■ Goal of the exercise ■
In the data that follows, find the line with "simp [State.raiseFatal, State.emit, dumpRecord]"; transcribe it, every later line up to the one with "rw [coreStep_of_lineDue s", and that line as well, exactly and with no others.

[Records contained in a dataset]

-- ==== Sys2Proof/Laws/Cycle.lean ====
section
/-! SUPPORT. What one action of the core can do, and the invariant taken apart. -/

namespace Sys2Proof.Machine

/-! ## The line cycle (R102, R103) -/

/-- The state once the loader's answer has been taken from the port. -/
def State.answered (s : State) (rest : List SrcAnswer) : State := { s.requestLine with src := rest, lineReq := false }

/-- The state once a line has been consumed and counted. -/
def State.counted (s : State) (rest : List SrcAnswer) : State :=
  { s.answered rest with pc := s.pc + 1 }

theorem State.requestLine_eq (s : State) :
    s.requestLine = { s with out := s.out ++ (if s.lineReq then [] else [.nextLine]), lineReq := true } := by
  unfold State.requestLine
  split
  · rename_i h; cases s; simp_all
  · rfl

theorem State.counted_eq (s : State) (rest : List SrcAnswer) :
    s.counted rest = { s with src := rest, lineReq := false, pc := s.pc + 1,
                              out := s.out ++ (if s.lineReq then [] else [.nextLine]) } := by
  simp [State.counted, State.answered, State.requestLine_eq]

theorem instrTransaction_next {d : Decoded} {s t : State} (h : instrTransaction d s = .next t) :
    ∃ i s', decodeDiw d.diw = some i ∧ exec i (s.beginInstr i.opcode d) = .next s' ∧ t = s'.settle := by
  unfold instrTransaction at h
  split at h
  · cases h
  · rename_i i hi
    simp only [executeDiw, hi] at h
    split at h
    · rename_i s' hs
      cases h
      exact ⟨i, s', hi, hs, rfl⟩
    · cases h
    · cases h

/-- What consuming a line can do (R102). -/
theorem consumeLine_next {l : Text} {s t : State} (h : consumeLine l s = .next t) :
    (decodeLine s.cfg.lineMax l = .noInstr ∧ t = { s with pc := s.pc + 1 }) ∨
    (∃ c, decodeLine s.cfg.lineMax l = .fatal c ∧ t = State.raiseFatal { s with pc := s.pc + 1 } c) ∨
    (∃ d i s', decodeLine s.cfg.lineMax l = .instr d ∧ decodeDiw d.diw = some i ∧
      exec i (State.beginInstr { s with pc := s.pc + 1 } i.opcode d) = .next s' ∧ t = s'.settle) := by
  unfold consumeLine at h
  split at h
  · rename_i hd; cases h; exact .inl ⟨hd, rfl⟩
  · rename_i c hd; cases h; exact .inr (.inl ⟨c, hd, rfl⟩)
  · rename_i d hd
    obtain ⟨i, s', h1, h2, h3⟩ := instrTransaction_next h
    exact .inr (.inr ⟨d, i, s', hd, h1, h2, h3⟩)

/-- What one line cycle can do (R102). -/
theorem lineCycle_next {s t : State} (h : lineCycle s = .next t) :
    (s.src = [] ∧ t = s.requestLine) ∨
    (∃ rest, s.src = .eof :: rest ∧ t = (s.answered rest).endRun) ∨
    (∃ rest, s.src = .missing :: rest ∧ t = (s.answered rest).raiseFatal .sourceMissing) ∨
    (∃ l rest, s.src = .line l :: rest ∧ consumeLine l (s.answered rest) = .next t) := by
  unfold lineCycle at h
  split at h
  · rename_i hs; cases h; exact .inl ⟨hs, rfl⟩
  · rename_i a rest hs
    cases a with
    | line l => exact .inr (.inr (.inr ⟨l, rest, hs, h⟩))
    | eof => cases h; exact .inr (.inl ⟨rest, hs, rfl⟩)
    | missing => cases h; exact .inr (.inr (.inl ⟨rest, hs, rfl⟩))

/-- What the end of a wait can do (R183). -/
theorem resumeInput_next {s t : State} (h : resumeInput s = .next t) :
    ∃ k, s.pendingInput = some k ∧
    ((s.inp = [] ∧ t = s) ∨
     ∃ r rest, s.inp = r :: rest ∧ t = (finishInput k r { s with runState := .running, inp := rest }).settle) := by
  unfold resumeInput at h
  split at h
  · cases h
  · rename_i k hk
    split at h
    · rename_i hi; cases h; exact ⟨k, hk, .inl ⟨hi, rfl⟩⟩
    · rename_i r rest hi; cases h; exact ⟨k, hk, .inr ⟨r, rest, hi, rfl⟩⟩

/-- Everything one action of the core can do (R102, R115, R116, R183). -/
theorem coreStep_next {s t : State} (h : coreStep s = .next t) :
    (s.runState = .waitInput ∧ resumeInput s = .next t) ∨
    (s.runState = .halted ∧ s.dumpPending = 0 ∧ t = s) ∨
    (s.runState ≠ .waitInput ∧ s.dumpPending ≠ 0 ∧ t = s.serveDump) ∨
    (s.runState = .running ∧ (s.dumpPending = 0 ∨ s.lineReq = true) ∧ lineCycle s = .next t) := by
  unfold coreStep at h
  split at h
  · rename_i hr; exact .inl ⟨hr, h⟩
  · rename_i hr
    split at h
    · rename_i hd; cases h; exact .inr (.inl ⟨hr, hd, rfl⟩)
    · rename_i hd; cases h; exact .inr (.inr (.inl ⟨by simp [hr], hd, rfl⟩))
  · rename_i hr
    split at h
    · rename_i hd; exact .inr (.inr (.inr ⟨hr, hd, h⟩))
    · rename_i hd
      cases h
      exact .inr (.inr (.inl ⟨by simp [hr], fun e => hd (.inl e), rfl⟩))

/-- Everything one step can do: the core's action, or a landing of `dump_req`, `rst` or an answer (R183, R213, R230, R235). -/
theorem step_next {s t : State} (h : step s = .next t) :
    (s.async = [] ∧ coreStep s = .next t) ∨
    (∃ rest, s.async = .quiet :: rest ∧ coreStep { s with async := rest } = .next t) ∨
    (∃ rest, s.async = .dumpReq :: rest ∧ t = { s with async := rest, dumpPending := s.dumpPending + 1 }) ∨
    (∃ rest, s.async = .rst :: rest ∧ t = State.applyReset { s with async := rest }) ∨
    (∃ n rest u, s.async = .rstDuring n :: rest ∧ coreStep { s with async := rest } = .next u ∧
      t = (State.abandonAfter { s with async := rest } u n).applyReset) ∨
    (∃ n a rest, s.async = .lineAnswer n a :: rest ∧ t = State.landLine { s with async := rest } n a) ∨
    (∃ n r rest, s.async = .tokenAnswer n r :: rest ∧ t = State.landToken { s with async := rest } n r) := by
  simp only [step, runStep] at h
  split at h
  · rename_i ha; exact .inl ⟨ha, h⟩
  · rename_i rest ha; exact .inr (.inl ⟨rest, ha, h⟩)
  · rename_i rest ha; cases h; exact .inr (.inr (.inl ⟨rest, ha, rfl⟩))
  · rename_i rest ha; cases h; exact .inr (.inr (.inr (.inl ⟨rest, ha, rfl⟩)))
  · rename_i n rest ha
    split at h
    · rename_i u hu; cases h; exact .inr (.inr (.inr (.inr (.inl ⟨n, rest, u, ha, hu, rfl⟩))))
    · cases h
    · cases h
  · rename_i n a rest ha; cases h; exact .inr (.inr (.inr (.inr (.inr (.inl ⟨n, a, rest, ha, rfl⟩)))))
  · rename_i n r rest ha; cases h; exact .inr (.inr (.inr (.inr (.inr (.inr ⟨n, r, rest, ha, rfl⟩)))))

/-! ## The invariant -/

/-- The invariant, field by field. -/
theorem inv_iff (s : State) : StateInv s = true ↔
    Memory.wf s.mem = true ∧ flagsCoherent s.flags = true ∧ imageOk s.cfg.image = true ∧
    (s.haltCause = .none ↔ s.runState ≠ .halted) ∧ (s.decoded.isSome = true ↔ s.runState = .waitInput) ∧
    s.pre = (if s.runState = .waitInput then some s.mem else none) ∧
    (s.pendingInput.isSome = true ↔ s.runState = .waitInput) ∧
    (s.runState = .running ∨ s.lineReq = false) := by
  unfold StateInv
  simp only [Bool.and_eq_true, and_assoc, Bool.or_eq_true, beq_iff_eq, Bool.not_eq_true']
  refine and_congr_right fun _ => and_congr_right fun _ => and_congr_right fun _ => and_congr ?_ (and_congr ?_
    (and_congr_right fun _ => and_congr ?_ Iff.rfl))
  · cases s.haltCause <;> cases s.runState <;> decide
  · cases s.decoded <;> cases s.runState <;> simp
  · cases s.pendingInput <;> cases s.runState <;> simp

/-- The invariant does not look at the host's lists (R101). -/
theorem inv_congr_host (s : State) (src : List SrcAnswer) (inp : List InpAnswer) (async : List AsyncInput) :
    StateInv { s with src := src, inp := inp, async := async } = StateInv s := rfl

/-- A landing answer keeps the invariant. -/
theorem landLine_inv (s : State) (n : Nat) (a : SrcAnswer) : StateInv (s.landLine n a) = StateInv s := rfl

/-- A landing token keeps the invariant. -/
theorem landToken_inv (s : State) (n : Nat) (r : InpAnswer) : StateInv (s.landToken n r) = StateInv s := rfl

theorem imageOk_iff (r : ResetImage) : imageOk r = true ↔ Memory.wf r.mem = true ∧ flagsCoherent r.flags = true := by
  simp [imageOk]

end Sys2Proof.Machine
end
...
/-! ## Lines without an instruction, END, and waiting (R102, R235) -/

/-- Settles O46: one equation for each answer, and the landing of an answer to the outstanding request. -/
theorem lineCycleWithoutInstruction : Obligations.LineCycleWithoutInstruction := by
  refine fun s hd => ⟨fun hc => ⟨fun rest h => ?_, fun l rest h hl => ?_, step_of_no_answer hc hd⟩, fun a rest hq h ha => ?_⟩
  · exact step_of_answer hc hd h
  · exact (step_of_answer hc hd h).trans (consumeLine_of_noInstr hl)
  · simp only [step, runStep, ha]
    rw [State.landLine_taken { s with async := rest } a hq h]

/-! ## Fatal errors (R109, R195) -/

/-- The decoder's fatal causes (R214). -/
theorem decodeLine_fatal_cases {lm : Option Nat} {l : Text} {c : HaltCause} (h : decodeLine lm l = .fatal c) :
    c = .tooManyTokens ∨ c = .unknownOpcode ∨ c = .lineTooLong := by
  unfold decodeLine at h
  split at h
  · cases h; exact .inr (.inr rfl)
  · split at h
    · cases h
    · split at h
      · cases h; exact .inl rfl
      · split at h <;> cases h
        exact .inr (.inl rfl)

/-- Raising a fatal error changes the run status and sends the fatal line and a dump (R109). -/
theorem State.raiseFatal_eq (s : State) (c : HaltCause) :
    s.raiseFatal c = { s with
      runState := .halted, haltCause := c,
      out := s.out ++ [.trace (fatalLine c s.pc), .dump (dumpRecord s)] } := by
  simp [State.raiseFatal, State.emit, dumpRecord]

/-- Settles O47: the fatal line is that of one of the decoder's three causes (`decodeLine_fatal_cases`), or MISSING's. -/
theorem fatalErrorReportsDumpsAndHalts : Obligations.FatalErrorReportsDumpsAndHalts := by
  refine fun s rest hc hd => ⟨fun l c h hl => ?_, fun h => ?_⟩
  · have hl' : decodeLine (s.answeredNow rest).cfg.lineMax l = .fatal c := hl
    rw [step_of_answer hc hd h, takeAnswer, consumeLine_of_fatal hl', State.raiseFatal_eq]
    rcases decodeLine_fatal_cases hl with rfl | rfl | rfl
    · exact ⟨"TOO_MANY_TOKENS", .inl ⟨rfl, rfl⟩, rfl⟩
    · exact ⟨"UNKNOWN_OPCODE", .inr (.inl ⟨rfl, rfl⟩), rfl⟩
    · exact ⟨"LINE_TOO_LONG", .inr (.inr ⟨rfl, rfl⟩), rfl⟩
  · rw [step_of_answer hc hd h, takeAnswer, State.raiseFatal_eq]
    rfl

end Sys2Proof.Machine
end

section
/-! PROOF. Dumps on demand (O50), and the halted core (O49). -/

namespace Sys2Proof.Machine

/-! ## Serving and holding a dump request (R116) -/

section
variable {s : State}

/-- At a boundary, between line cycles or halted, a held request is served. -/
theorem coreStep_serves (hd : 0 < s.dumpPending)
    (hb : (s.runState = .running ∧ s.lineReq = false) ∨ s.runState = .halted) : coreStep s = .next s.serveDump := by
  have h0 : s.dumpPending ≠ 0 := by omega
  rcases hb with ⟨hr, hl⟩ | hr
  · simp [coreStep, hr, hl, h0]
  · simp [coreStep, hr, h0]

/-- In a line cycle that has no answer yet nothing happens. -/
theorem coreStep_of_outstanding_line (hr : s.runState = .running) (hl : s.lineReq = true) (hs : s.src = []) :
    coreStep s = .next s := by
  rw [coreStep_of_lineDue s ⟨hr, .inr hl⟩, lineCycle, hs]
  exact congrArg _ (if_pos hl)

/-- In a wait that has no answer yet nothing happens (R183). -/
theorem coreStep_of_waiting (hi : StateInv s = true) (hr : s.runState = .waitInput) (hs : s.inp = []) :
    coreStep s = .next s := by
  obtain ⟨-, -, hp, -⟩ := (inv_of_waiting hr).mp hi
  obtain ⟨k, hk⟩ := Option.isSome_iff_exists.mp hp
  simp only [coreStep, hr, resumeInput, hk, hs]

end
==
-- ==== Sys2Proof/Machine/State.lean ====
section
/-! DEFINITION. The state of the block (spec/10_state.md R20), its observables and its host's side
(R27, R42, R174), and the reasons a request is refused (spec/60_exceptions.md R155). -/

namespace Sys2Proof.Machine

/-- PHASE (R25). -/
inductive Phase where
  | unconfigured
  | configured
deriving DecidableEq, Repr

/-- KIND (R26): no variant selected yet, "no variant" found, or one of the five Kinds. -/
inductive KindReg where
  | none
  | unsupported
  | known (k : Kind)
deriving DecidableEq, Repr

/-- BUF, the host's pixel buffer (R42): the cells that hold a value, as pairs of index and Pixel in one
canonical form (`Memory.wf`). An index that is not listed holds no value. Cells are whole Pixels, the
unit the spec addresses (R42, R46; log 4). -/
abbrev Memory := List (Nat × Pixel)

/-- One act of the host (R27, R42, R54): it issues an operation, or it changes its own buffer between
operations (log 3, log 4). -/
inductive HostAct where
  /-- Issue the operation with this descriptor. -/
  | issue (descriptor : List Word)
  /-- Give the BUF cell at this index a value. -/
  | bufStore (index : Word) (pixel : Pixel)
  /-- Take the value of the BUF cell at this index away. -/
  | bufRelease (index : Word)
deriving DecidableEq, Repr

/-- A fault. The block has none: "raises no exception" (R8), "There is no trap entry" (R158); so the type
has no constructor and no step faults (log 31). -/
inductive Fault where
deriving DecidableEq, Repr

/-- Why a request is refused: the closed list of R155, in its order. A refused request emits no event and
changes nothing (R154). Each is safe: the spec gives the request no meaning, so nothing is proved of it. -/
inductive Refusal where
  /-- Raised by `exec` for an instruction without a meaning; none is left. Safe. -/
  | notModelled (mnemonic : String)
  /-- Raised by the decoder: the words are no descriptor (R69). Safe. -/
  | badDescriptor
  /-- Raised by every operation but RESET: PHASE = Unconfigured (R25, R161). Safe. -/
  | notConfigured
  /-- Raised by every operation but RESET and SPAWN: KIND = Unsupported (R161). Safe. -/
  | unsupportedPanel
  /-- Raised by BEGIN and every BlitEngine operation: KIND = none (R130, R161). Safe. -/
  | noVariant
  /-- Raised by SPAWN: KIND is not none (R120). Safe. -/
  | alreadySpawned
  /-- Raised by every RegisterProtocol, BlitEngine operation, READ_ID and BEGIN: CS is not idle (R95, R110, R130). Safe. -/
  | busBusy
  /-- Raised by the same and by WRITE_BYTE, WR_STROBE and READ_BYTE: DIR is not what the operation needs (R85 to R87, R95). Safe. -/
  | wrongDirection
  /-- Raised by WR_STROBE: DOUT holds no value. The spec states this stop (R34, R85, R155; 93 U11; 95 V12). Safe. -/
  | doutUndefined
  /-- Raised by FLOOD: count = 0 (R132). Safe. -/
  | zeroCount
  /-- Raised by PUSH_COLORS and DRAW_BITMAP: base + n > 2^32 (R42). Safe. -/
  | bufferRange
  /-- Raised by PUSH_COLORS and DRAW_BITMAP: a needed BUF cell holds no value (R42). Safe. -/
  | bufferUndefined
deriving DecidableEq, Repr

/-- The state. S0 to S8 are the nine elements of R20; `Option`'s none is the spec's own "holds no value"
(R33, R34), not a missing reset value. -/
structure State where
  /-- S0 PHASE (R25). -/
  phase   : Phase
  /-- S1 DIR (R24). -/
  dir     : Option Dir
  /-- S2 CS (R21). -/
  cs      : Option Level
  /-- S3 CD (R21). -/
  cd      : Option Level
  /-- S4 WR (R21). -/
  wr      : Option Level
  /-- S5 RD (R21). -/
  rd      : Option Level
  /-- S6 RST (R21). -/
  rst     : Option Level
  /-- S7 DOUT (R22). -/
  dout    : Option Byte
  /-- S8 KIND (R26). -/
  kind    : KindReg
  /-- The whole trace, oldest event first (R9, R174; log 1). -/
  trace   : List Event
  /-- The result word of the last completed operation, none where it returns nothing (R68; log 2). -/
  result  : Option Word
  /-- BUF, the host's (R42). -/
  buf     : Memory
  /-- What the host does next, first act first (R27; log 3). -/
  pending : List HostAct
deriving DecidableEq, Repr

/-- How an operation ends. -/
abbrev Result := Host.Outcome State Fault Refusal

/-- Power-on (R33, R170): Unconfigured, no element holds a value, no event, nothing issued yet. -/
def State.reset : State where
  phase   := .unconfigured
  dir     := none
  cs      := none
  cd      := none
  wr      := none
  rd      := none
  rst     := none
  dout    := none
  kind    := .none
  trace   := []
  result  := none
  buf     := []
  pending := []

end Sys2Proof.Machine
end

■ Result of this task ■
  simp [State.raiseFatal, State.emit, dumpRecord]

/-- Settles O47: the fatal line is that of one of the decoder's three causes (`decodeLine_fatal_cases`), or MISSING's. -/
theorem fatalErrorReportsDumpsAndHalts : Obligations.FatalErrorReportsDumpsAndHalts := by
  refine fun s rest hc hd => ⟨fun l c h hl => ?_, fun h => ?_⟩
  · have hl' : decodeLine (s.answeredNow rest).cfg.lineMax l = .fatal c := hl
    rw [step_of_answer hc hd h, takeAnswer, consumeLine_of_fatal hl', State.raiseFatal_eq]
    rcases decodeLine_fatal_cases hl with rfl | rfl | rfl
    · exact ⟨"TOO_MANY_TOKENS", .inl ⟨rfl, rfl⟩, rfl⟩
    · exact ⟨"UNKNOWN_OPCODE", .inr (.inl ⟨rfl, rfl⟩), rfl⟩
    · exact ⟨"LINE_TOO_LONG", .inr (.inr ⟨rfl, rfl⟩), rfl⟩
  · rw [step_of_answer hc hd h, takeAnswer, State.raiseFatal_eq]
    rfl

end Sys2Proof.Machine
end

section
/-! PROOF. Dumps on demand (O50), and the halted core (O49). -/

namespace Sys2Proof.Machine

/-! ## Serving and holding a dump request (R116) -/

section
variable {s : State}

/-- At a boundary, between line cycles or halted, a held request is served. -/
theorem coreStep_serves (hd : 0 < s.dumpPending)
    (hb : (s.runState = .running ∧ s.lineReq = false) ∨ s.runState = .halted) : coreStep s = .next s.serveDump := by
  have h0 : s.dumpPending ≠ 0 := by omega
  rcases hb with ⟨hr, hl⟩ | hr
  · simp [coreStep, hr, hl, h0]
  · simp [coreStep, hr, h0]

/-- In a line cycle that has no answer yet nothing happens. -/
theorem coreStep_of_outstanding_line (hr : s.runState = .running) (hl : s.lineReq = true) (hs : s.src = []) :
    coreStep s = .next s := by
  rw [coreStep_of_lineDue s ⟨hr, .inr hl⟩, lineCycle, hs]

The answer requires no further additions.